(Beginning of Material for this task)

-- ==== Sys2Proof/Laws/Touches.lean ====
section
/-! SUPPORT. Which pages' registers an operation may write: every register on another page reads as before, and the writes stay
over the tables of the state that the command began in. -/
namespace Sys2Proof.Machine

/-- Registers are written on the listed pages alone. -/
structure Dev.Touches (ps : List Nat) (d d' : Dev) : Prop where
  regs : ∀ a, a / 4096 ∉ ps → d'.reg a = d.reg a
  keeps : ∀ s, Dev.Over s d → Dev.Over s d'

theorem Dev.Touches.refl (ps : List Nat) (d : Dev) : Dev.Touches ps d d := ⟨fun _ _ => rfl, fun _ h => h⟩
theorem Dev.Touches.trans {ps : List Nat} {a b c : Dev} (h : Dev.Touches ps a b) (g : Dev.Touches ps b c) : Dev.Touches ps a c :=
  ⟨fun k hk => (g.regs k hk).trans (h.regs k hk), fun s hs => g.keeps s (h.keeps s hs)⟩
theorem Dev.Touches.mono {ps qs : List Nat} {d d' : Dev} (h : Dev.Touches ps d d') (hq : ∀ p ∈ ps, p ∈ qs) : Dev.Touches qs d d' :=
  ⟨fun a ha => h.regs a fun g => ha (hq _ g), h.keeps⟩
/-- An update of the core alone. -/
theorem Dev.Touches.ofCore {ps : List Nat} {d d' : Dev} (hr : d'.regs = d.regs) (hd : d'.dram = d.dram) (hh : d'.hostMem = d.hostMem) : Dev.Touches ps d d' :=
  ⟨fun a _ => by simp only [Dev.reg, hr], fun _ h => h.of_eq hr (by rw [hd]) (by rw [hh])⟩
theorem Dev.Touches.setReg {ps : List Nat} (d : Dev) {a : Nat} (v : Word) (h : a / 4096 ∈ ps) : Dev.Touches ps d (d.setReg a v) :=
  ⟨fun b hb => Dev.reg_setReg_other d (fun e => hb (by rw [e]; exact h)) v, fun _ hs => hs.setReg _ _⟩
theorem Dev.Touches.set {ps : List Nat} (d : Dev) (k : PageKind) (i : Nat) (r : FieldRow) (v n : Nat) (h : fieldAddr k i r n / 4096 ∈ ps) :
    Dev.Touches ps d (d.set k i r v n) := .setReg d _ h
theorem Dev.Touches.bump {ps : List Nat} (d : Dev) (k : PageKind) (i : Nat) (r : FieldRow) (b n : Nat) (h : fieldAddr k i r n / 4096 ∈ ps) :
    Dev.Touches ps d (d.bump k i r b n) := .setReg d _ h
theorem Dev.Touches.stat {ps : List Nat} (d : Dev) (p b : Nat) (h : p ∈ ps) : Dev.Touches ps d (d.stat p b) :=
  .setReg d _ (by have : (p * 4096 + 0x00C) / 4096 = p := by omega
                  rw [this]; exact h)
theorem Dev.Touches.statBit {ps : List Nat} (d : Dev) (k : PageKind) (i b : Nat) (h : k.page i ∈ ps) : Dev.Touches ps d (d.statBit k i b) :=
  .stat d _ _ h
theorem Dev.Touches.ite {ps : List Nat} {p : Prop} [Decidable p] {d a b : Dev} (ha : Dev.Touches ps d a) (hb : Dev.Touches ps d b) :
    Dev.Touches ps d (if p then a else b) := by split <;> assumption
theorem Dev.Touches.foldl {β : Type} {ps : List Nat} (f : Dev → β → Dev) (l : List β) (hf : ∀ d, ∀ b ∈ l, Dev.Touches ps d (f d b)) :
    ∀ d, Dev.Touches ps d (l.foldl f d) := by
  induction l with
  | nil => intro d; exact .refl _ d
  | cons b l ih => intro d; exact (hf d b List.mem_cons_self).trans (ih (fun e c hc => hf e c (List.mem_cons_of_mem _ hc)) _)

(End of Material for this task)

▸ Activity
The string "setReg" appears on how many lines of the records? State the number alone.

▸ Response to the exercise
5